Saved entries:

○ ○ ○ ○ ○

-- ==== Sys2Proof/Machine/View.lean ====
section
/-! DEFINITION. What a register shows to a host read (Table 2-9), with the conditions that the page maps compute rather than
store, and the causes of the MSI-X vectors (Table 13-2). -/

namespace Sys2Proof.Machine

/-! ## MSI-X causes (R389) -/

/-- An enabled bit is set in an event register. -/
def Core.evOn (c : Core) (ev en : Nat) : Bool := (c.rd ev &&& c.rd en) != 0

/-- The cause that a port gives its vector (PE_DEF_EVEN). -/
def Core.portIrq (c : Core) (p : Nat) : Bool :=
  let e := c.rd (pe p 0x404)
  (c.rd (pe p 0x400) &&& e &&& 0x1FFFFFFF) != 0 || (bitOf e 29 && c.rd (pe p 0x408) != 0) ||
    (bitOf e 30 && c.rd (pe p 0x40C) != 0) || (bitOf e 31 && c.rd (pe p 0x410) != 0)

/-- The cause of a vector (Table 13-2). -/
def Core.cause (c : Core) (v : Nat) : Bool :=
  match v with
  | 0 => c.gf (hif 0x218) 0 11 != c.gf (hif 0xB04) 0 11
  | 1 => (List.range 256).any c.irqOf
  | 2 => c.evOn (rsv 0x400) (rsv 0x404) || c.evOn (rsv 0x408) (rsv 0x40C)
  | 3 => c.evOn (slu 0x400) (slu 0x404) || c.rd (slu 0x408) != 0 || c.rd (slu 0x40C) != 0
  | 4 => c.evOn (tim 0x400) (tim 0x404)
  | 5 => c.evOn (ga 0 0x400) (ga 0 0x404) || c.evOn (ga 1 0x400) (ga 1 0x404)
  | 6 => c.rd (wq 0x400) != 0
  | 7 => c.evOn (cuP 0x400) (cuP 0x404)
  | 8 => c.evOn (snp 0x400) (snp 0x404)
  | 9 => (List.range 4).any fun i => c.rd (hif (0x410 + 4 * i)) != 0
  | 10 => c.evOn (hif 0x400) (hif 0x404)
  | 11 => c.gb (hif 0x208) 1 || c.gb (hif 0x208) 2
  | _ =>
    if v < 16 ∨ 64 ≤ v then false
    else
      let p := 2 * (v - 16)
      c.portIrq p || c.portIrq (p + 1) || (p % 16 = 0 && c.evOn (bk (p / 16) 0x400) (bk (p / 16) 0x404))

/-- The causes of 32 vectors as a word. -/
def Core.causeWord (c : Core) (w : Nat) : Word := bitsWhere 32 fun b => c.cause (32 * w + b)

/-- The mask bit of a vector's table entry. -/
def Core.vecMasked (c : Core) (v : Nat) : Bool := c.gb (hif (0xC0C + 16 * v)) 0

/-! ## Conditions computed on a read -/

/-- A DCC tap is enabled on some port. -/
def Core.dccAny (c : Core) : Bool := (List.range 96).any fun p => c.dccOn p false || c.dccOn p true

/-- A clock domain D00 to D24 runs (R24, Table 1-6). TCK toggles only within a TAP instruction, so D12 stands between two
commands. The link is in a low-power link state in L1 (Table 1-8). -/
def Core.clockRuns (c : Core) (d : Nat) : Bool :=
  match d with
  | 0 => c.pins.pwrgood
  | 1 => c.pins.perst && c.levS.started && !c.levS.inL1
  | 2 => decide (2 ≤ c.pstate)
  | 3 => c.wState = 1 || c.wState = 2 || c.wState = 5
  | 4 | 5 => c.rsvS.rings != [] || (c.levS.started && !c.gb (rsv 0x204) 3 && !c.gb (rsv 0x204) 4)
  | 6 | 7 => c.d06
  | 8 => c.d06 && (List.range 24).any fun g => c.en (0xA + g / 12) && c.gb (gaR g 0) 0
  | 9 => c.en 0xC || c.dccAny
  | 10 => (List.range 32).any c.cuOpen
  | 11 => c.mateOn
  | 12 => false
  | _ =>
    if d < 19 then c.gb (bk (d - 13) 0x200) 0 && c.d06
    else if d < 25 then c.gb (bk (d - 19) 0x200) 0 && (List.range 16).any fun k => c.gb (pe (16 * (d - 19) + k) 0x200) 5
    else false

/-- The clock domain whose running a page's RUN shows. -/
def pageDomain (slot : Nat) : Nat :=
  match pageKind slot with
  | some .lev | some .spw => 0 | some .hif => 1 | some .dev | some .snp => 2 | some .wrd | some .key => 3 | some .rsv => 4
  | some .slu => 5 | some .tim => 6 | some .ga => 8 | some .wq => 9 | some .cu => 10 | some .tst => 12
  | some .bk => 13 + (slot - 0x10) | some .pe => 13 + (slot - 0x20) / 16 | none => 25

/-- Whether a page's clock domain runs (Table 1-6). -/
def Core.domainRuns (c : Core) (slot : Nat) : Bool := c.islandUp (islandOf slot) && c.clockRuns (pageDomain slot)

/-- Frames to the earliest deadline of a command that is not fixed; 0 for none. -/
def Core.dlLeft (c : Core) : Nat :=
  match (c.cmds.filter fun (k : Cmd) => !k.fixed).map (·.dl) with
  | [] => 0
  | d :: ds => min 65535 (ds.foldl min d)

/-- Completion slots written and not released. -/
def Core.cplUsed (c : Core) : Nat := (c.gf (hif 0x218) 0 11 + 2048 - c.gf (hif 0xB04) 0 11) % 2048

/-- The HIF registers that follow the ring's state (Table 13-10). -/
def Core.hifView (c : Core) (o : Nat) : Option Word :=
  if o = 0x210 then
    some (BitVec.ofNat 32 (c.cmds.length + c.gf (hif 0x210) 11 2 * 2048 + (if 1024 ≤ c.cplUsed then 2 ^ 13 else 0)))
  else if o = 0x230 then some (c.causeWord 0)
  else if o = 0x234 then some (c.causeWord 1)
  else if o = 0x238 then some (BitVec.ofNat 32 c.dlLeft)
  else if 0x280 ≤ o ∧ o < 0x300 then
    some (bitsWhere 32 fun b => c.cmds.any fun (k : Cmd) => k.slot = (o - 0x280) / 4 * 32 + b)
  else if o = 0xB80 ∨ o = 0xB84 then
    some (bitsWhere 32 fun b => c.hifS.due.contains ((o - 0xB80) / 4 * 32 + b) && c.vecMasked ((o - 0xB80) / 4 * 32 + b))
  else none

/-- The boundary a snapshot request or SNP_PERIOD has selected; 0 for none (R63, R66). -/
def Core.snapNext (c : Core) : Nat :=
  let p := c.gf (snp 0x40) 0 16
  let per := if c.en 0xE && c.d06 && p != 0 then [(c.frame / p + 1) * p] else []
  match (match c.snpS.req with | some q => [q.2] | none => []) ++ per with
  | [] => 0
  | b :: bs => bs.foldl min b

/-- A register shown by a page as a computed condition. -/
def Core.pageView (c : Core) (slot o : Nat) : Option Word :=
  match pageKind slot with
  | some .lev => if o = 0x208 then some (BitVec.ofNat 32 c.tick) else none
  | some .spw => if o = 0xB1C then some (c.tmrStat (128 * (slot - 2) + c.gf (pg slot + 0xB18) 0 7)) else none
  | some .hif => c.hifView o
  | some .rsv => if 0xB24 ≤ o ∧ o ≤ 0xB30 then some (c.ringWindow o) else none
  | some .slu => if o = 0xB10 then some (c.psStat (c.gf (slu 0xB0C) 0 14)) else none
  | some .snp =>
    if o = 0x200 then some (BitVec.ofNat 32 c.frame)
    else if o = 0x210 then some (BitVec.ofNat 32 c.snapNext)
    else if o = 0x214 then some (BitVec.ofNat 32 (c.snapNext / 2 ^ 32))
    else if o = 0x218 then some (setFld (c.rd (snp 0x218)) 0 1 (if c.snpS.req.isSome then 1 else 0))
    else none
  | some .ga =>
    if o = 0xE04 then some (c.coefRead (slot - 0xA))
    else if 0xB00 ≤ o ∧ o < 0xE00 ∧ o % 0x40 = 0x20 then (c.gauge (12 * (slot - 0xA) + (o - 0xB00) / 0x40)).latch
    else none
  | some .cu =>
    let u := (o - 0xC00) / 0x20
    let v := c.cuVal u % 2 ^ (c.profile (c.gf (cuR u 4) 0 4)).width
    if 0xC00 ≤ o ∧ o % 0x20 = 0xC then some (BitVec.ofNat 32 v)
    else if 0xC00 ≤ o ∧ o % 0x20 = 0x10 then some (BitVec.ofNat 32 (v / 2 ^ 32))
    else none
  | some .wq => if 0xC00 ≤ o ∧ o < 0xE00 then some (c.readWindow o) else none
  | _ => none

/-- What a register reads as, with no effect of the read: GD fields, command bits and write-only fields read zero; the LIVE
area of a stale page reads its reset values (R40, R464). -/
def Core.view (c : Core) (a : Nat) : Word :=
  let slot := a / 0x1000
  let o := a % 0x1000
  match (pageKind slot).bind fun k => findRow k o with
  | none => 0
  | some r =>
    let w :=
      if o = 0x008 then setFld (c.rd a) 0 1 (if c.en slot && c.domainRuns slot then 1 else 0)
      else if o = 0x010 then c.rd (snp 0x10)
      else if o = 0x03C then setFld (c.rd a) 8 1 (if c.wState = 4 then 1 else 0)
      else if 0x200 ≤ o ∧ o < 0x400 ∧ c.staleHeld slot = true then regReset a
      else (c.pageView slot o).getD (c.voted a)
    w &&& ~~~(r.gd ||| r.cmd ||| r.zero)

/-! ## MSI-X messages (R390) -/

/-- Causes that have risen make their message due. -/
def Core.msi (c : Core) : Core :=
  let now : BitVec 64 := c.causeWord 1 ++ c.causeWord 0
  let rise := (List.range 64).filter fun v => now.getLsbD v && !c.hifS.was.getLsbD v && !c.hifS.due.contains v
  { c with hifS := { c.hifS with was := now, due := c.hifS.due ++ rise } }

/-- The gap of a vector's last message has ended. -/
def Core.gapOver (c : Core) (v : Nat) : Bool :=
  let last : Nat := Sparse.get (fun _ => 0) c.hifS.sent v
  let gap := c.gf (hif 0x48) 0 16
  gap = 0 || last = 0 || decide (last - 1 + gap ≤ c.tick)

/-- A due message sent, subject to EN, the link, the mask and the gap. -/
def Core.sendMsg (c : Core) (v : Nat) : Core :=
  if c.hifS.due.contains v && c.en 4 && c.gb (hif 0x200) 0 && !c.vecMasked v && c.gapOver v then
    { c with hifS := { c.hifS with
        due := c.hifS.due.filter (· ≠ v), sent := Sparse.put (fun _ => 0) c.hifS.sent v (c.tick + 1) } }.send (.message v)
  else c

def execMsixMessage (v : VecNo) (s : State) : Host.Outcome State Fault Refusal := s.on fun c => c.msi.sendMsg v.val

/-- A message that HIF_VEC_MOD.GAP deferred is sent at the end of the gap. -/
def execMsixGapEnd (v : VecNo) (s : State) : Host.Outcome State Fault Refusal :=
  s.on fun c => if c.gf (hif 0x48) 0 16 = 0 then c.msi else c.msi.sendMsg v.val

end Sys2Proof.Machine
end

○ ○ ○ ○ ○

To do:
Above are records; repeat only the lines starting at the line with "def Core.hifView (c" and ending at the line with "else if o = 0x234 then some (c.causeWord 1)", exactly as they appear, both included.

Output for this exercise:
def Core.hifView (c : Core) (o : Nat) : Option Word :=
  if o = 0x210 then
    some (BitVec.ofNat 32 (c.cmds.length + c.gf (hif 0x210) 11 2 * 2048 + (if 1024 ≤ c.cplUsed then 2 ^ 13 else 0)))
  else if o = 0x230 then some (c.causeWord 0)
  else if o = 0x234 then some (c.causeWord 1)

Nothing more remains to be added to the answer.